Two hundred years ago …

Friday 5th November 2021

… at the speed of a stagecoach

Most significantly, word spread to the Rev. William Buckland, Reader in Geology and Mineralogy at Oxford, and a key figure in the subsequent history of the Kirkdale fossils. Buckland first heard of the Kirkdale discoveries from the Bishop of Oxford, Edward Legge, a brother of Lady Charlotte Duncombe, although various other sources of information were probably not far behind.  William Venables-Vernon, for example, had attended Buckland’s lectures at Oxford and the two were corresponding about Kirkdale within months of the initial discovery.

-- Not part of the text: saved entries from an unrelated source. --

/-- Settles O42: both loops are exact on decimal digits, the last carry or borrow having the weight above the
last digit. -/
theorem decimalIsBcd : Obligations.DecimalIsBcd := by
  intro w a b p n carry _ _ ha hb
  rw [addDec_eq, subDec_eq]
  simp only [toNat_ofNat_digitLoop (fun _ => addDigit_lt _), toNat_ofNat_digitLoop (fun hx => subDigit_lt hx),
    carry, (getFlag_setNZ_carry_overflow _ _ _ _ _).1, decide_eq_true_eq]
  obtain ⟨haddBcd, haddLast, hadd⟩ := digitLoop_bcd (c := if getFlag p .c then 1 else 0)
    addDigit_bcd ha hb (by split <;> decide)
  obtain ⟨hsubBcd, hsubLast, hsub⟩ := digitLoop_bcd (c := if getFlag p .c then 0 else 1)
    subDigit_bcd ha hb (by split <;> decide)
  refine ⟨haddBcd, hsubBcd, ?_, ?_⟩
  · rw [ite_eq_one_of_le_one haddLast]
    zify
    push_cast at hadd
    linear_combination hadd
  · have hcarry := ite_eq_zero_add_of_le_one hsubLast
    have hborrow : (if getFlag p .c then 0 else 1) + (if getFlag p .c then 1 else 0) = 1 := by split <;> rfl
    zify at hcarry hborrow ⊢
    push_cast at hsub
    linear_combination hsub + 10 ^ n * hcarry - hborrow

/-! ### Comparison (42_arith_logic_shift.md R235 to R237) -/

theorem low_low_sub (m : Bool) (a b : Word) : low m (low m a - b) = low m (a - b) := by
  rw [low_eq_iff, BitVec.toNat_sub, BitVec.toNat_sub, toNat_low]
  cases m <;> simp only [modulus, Bool.false_eq_true, if_true, if_false] <;> omega

section
variable {f : Form} {o : Operand} {b : Word}

theorem cmp_of (h1 : resolve f s = .ok (o, u)) (h2 : load o s.wM u = .ok (b, r)) :
    ∃ t, cmp f s = .ok t ∧ t.p = compareFlags s.wM (truncate s.wM s.a) b s.p := by
  obtain ⟨l, k, rfl⟩ := (resolve_reads h1).trans (load_reads h2)
  exact ⟨_, by rw [cmp, readOperand_of h1 h2]; rfl, rfl⟩

theorem cpx_of (h1 : resolve f s = .ok (o, u)) (h2 : load o s.wX u = .ok (b, r)) :
    ∃ t, cpx f s = .ok t ∧ t.p = compareFlags s.wX (truncate s.wX s.x) b s.p := by
  obtain ⟨l, k, rfl⟩ := (resolve_reads h1).trans (load_reads h2)
  exact ⟨_, by rw [cpx, readOperand_of h1 h2]; rfl, rfl⟩

theorem cpy_of (h1 : resolve f s = .ok (o, u)) (h2 : load o s.wX u = .ok (b, r)) :
    ∃ t, cpy f s = .ok t ∧ t.p = compareFlags s.wX (truncate s.wX s.y) b s.p := by
  obtain ⟨l, k, rfl⟩ := (resolve_reads h1).trans (load_reads h2)
  exact ⟨_, by rw [cpy, readOperand_of h1 h2]; rfl, rfl⟩

theorem bitTest_of {imm : Bool} (h1 : resolve f s = .ok (o, u)) (h2 : load o s.wM u = .ok (b, r)) :
    ∃ t, bitTest imm f s = .ok t ∧ t.p = bitFlags imm s.wM s.a b s.p := by
  obtain ⟨l, k, rfl⟩ := (resolve_reads h1).trans (load_reads h2)
  exact ⟨_, by rw [bitTest, readOperand_of h1 h2]; rfl, rfl⟩

end

/-- A comparison of a register with a value, as an instruction. -/
theorem exec_compares {a b : Word} {p : Byte} (h : handler i.form (s.begin i) i.mnemonic = .ok u)
    (hp : u.p = compareFlags (widthOf m) (truncate (widthOf m) a) b p) :
    ∃ t, exec i s = .next t ∧ t.HasNZ m (a - b) ∧ t.flag .c = decide (b.toNat ≤ (low m a).toNat) := by
  obtain ⟨t, ht, -, hflags, -⟩ := exec_leaves h
  rw [hp, compareFlags, truncate_widthOf, truncate_widthOf, low_low_sub] at hflags
  exact ⟨t, ht, hasNZ_low.1 hflags.hasNZ, hflags.carry.trans (getFlag_putFlag_same _ _ _)⟩

/-- Settles O43: the three handlers are one comparison, each of its register at its width. -/
theorem compare : Obligations.Compare := by
  refine fun i s o u r b h1 => ⟨fun hm h2 => ?_, fun hm h2 => ?_, fun hm h2 => ?_⟩
  · obtain ⟨t, ht, hp⟩ := cmp_of h1 h2
    exact exec_compares (by rw [hm]; exact ht) hp
  · obtain ⟨t, ht, hp⟩ := cpx_of h1 h2
    exact exec_compares (by rw [hm]; exact ht) hp
  · obtain ⟨t, ht, hp⟩ := cpy_of h1 h2
    exact exec_compares (by rw [hm]; exact ht) hp

/-! ### Logic and bit tests (42_arith_logic_shift.md R244 to R247) -/

/-- Cutting to a width commutes with an operation bit by bit that gives 0 on zeros. -/
theorem low_bitwise {op : Word → Word → Word} {g : Bool → Bool → Bool}
    (hop : ∀ v w j, (op v w).getLsbD j = g (v.getLsbD j) (w.getLsbD j)) (hg : g false false = false)
    (m : Bool) (v w : Word) : low m (op v w) = op (low m v) (low m w) := by
  simp only [← truncate_widthOf]
  cases m
  · rfl
  · ext j hj
    simp only [widthOf, truncate, if_true, ← BitVec.getLsbD_eq_getElem, BitVec.getLsbD_and, hop]
    cases (0x00FF : Word).getLsbD j
    · simp only [Bool.and_false, hg]
    · simp only [Bool.and_true]

theorem low_and (m : Bool) (v w : Word) : low m (v &&& w) = low m v &&& low m w :=
  low_bitwise (g := and) (fun _ _ _ => BitVec.getLsbD_and) rfl m v w

theorem low_or (m : Bool) (v w : Word) : low m (v ||| w) = low m v ||| low m w :=
  low_bitwise (g := or) (fun _ _ _ => BitVec.getLsbD_or) rfl m v w

theorem low_xor (m : Bool) (v w : Word) : low m (v ^^^ w) = low m v ^^^ low m w :=
  low_bitwise (g := xor) (fun _ _ _ => BitVec.getLsbD_xor) rfl m v w

/-- A combination of `A` with the operand bit by bit, as an instruction. -/
theorem exec_bitwise {op : Word → Word → Word} {o : Operand} {v : Word}
    (h : handler i.form (s.begin i) i.mnemonic =
      combineA i.form (fun w a v p => withNZ w (op a v) p) (s.begin i))
    (hop : ∀ m a v, low m (op a v) = op (low m a) (low m v))
    (h1 : resolve i.form (s.begin i) = .ok (o, u)) (h2 : load o s.wM u = .ok (v, r)) :
    ∃ t, exec i s = .next t ∧ t.a = dual (s.flag .m) s.a (op s.a v) ∧ t.HasNZ (s.flag .m) (op s.a v) := by
  have hlow : low (s.flag .m) (op (low (s.flag .m) s.a) v) = low (s.flag .m) (op s.a v) := by
    rw [hop, hop, low_low]
  obtain ⟨t, ht, ha, hp⟩ := exec_combineA (n := 0) (h.trans (bind_pure _).symm) h1 h2
  rw [withNZ, State.wM, truncate_widthOf, hlow] at ha hp
  exact ⟨t, ht, ha.trans (dual_low _ _ _), hasNZ_low.1 hp.hasNZ⟩

/-- Settles O47: the three handlers are one combination, with AND, OR and exclusive OR of each bit. -/
theorem logic : Obligations.Logic := by
  refine fun i s o u r v h1 h2 => ⟨fun hm => ?_, fun hm => ?_, fun hm => ?_⟩
  · exact exec_bitwise (by rw [hm]; rfl) low_and h1 h2
  · exact exec_bitwise (by rw [hm]; rfl) low_or h1 h2
  · exact exec_bitwise (by rw [hm]; rfl) low_xor h1 h2

/-- `Z` of a bit test. -/
theorem testZ_widthOf (m : Bool) (a v : Word) (p : Byte) :
    testZ (widthOf m) a v p = putFlag p .z (decide (low m (a &&& v) = 0)) := by
  rw [testZ, truncate_widthOf, Bool.beq_eq_decide_eq]

/-- `Z`, `N` and `V` of BIT (42_arith_logic_shift.md R247). -/
theorem bitFlags_widthOf (imm m : Bool) (a v : Word) (p : Byte) :
    getFlag (bitFlags imm (widthOf m) a v p) .z = decide (low m (a &&& v) = 0) ∧
      getFlag (bitFlags imm (widthOf m) a v p) .n = (if imm then getFlag p .n else sign m v) ∧
      getFlag (bitFlags imm (widthOf m) a v p) .v =
        (if imm then getFlag p .v else if m then v.getLsbD 6 else v.getLsbD 14) := by
  rw [bitFlags, testZ_widthOf, msb_widthOf]
  cases imm
  · refine ⟨by simp [getFlag_putFlag], by simp [getFlag_putFlag], ?_⟩
    cases m <;> exact getFlag_putFlag_same _ _ _
  · simp [getFlag_putFlag]

/-! ### Index steps (42_arith_logic_shift.md R239, R240, R242, R243) -/

/-- Settles O46: each handler gives the stepped index at its width, which `Normalize` keeps. -/
theorem indexStep : Obligations.IndexStep := by
  intro s hs x
  refine ⟨?inx, ?iny, ?dex, ?dey⟩
  case inx => exact exec_sets_index (.inl rfl) hs rfl (by decide) (low_truncate x _) (hasNZ_setNZ _ x _)
  case iny => exact exec_sets_index (.inr rfl) hs rfl (by decide) (low_truncate x _) (hasNZ_setNZ _ x _)
  case dex => exact exec_sets_index (.inl rfl) hs rfl (by decide) (low_truncate x _) (hasNZ_setNZ _ x _)
  case dey => exact exec_sets_index (.inr rfl) hs rfl (by decide) (low_truncate x _) (hasNZ_setNZ _ x _)

/-! ### Read-modify-write (42_arith_logic_shift.md R238, R241, R248 to R253) -/

/-- The computation of a mnemonic that modifies its operand; `a` is the accumulator. -/
def rmwOp (a : Word) : Mnemonic → Width → Word → Byte → Word × Byte
  | .inc => incValue
  | .dec => decValue
  | .asl => aslValue
  | .lsr => lsrValue
  | .rol => rolValue
  | .ror => rorValue
  | .tsb => tsbValue a
  | .trb => trbValue a
  | _ => fun _ v p => (v, p)

/-- The mnemonics that also modify the accumulator; TSB and TRB modify memory only. -/
abbrev accMnemonics : List Mnemonic := [.inc, .dec, .asl, .lsr, .rol, .ror]

/-- The mnemonics of `rmwOp`. -/
abbrev rmwMnemonics : List Mnemonic := [.inc, .dec, .asl, .lsr, .rol, .ror, .tsb, .trb]

theorem handler_rmw {mn : Mnemonic} (h : mn ∈ rmwMnemonics) (f : Form) :
    handler f s mn = modify f (rmwOp s.a mn) s := by
  cases mn
  case inc | dec | asl | lsr | rol | ror | tsb | trb => rfl
  all_goals exact absurd h (of_decide_eq_true rfl)

theorem carryWord_eq (p : Byte) : carryWord p = if getFlag p .c then 1 else 0 := by
  rw [carryWord]; cases getFlag p .c <;> rfl

theorem carryWord_shift (m : Bool) (p : Byte) : carryWord p <<< ((widthOf m).bits - 1) =
    if getFlag p .c then (if m then 0x0080 else 0x8000) else 0 := by
  rw [carryWord_eq]; cases getFlag p .c <;> cases m <;> rfl

/-- INC, DEC, the shifts and the rotates: the new value at the width, its `N` and `Z`, and the bit moved out
in `C`. -/
theorem rmwOp_eq {mn : Mnemonic} (h : mn ∈ accMnemonics) (a old : Word) (p : Byte) :
    rmwOp a mn (widthOf m) old p =
      (low m (rmwResult m a old (getFlag p .c) mn),
        setNZ (widthOf m) (low m (rmwResult m a old (getFlag p .c) mn))
          ((rmwCarry m old mn).elim p (putFlag p .c))) := by
  cases mn
  case inc | dec =>
    simp only [rmwOp, incValue, decValue, withNZ, truncate_widthOf, rmwResult, rmwCarry, Option.elim]
  case asl | rol =>
    simp only [rmwOp, aslValue, rolValue, withNZ, truncate_widthOf, msb_widthOf, carryWord_eq, rmwResult,
      rmwCarry, Option.elim]
  case lsr | ror =>
    simp only [rmwOp, lsrValue, rorValue, withNZ, truncate_widthOf, carryWord_shift, rmwResult, rmwCarry,
      Option.elim]
  all_goals exact absurd h (of_decide_eq_true rfl)

/-- TSB and TRB: the new value at the width, and `Z` of the bits in common. -/
theorem rmwOp_test {mn : Mnemonic} (h : mn = .tsb ∨ mn = .trb) (a old : Word) (c : Bool) (p : Byte) :
    rmwOp a mn (widthOf m) old p =
      (low m (rmwResult m a old c mn), putFlag p .z (decide (low m (a &&& old) = 0))) := by
  rcases h with rfl | rfl <;>
    simp only [rmwOp, tsbValue, trbValue, truncate_widthOf, testZ_widthOf, rmwResult]

/-- What INC, DEC, a shift or a rotate leaves in the flags. -/
theorem State.FlagsOf.rmw {mn : Mnemonic} {a old : Word} {p : Byte}
    (h : mn ∈ accMnemonics) (ht : t.FlagsOf (rmwOp a mn (widthOf m) old p).2) :
    t.HasNZ m (rmwResult m a old (getFlag p .c) mn) ∧ ∀ b, rmwCarry m old mn = some b → t.flag .c = b := by
  rw [rmwOp_eq h] at ht
  refine ⟨hasNZ_low.1 ht.hasNZ, fun b hb => ?_⟩
  rw [ht.carry, hb]
  exact getFlag_putFlag_same _ _ _

/-! ### On the accumulator (40_engine_addressing.md R177) -/

theorem mnemonic_of_acc (h : i.form = .acc) : i.mnemonic ∈ accMnemonics := by
  cases i
  case incAcc | decAcc | aslAcc | lsrAcc | rolAcc | rorAcc => exact of_decide_eq_true rfl
  all_goals cases h

theorem low_low_add (m : Bool) (v w : Word) : low m (low m v + w) = low m (v + w) := by
  rw [low_eq_iff, BitVec.toNat_add, BitVec.toNat_add, toNat_low]
  cases m <;> simp only [modulus, Bool.false_eq_true, if_true, if_false] <;> omega

theorem low_low_shiftLeft (m : Bool) (v : Word) : low m (low m v <<< 1) = low m (v <<< 1) := by
  rw [low_eq_iff, BitVec.toNat_shiftLeft, BitVec.toNat_shiftLeft, toNat_low, Nat.shiftLeft_eq, Nat.shiftLeft_eq]
  cases m <;> simp only [modulus, Bool.false_eq_true, if_true, if_false] <;> omega

theorem getLsbD_zero_low (m : Bool) (v : Word) : (low m v).getLsbD 0 = v.getLsbD 0 := by
  cases m
  · rfl
  · rw [← truncate_widthOf, widthOf, if_pos rfl, truncate, BitVec.getLsbD_and]
    exact Bool.and_true _

/-- The accumulator forms see the low bits of `A` only. -/
theorem rmwResult_low {mn : Mnemonic} (h : mn ∈ accMnemonics) (a old : Word) (c : Bool) :
    low m (rmwResult m a (low m old) c mn) = low m (rmwResult m a old c mn) ∧
      rmwCarry m (low m old) mn = rmwCarry m old mn := by
  cases mn
  case inc => exact ⟨low_low_add m old 1, rfl⟩
  case dec => exact ⟨low_low_sub m old 1, rfl⟩
  case asl => exact ⟨low_low_shiftLeft m old, congrArg some (sign_low m old)⟩
  case rol =>
    refine ⟨?_, congrArg some (sign_low m old)⟩
    simp only [rmwResult, low_or, low_low_shiftLeft]
  case lsr | ror => exact ⟨by simp only [rmwResult, low_low], congrArg some (getLsbD_zero_low m old)⟩
  all_goals exact absurd h (of_decide_eq_true rfl)

theorem modify_acc_of (op : Width → Word → Byte → Word × Byte) (s : State) :
    ∃ t, modify .acc op s = .ok t ∧
      t.a = dual (s.flag .m) s.a (op s.wM (low (s.flag .m) s.a) s.p).1 ∧
      t.p = (op s.wM (low (s.flag .m) s.a) s.p).2 := by
  rw [← truncate_widthOf, ← mergeLow_widthOf]
  exact ⟨_, rfl, rfl, rfl⟩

And information travelled between learned gentlemen of the day at the speed – literally – of a stage coach.

In any event, William Buckland (pictured here on a field trip) sped northwards, visited the cave in December of 1821, immediately started tracking the wayward fossils, and began work on his first great work on the subject: about which more, in a future blog …

Looking forward in time, as the above gentlemen (and lady) could not do, as we saw last week, the three who actually founded the Yorkshire Philosophical Society and the Yorkshire Museum – Thorpe, Salmond and Atkinson – are on stage, with the fourth – William Venables-Vernon – waiting in the wings. The play is ready to proceed.

What of other key figures in the early Society?

John Phillips and William Smith, nephew and uncle, were engaged in a systematic geological survey of east Yorkshire.  They walked in parallel transect lines, a few miles apart; in Phillips’ words:

‘On one of these (lines) Mr. Smith moved with the due deliberation of a commander-in-chief; the other was traversed by his more active subaltern, who found the means often to cross from his own parallel to report progress at head-quarters’.

Both must at some stage have passed close to Kirkdale, but even if they did hear of the discoveries during 1821, it is unlikely that they would have deviated from their mission.

And Henry Baines?  Baines was in Halifax, working as a gardener: and also getting to know the ‘artisan naturalists’, a loose group of self-educated millworkers, blacksmiths, and the like who – collectively – knew a great deal about plants and insects: a formative influence in Henry’s later career.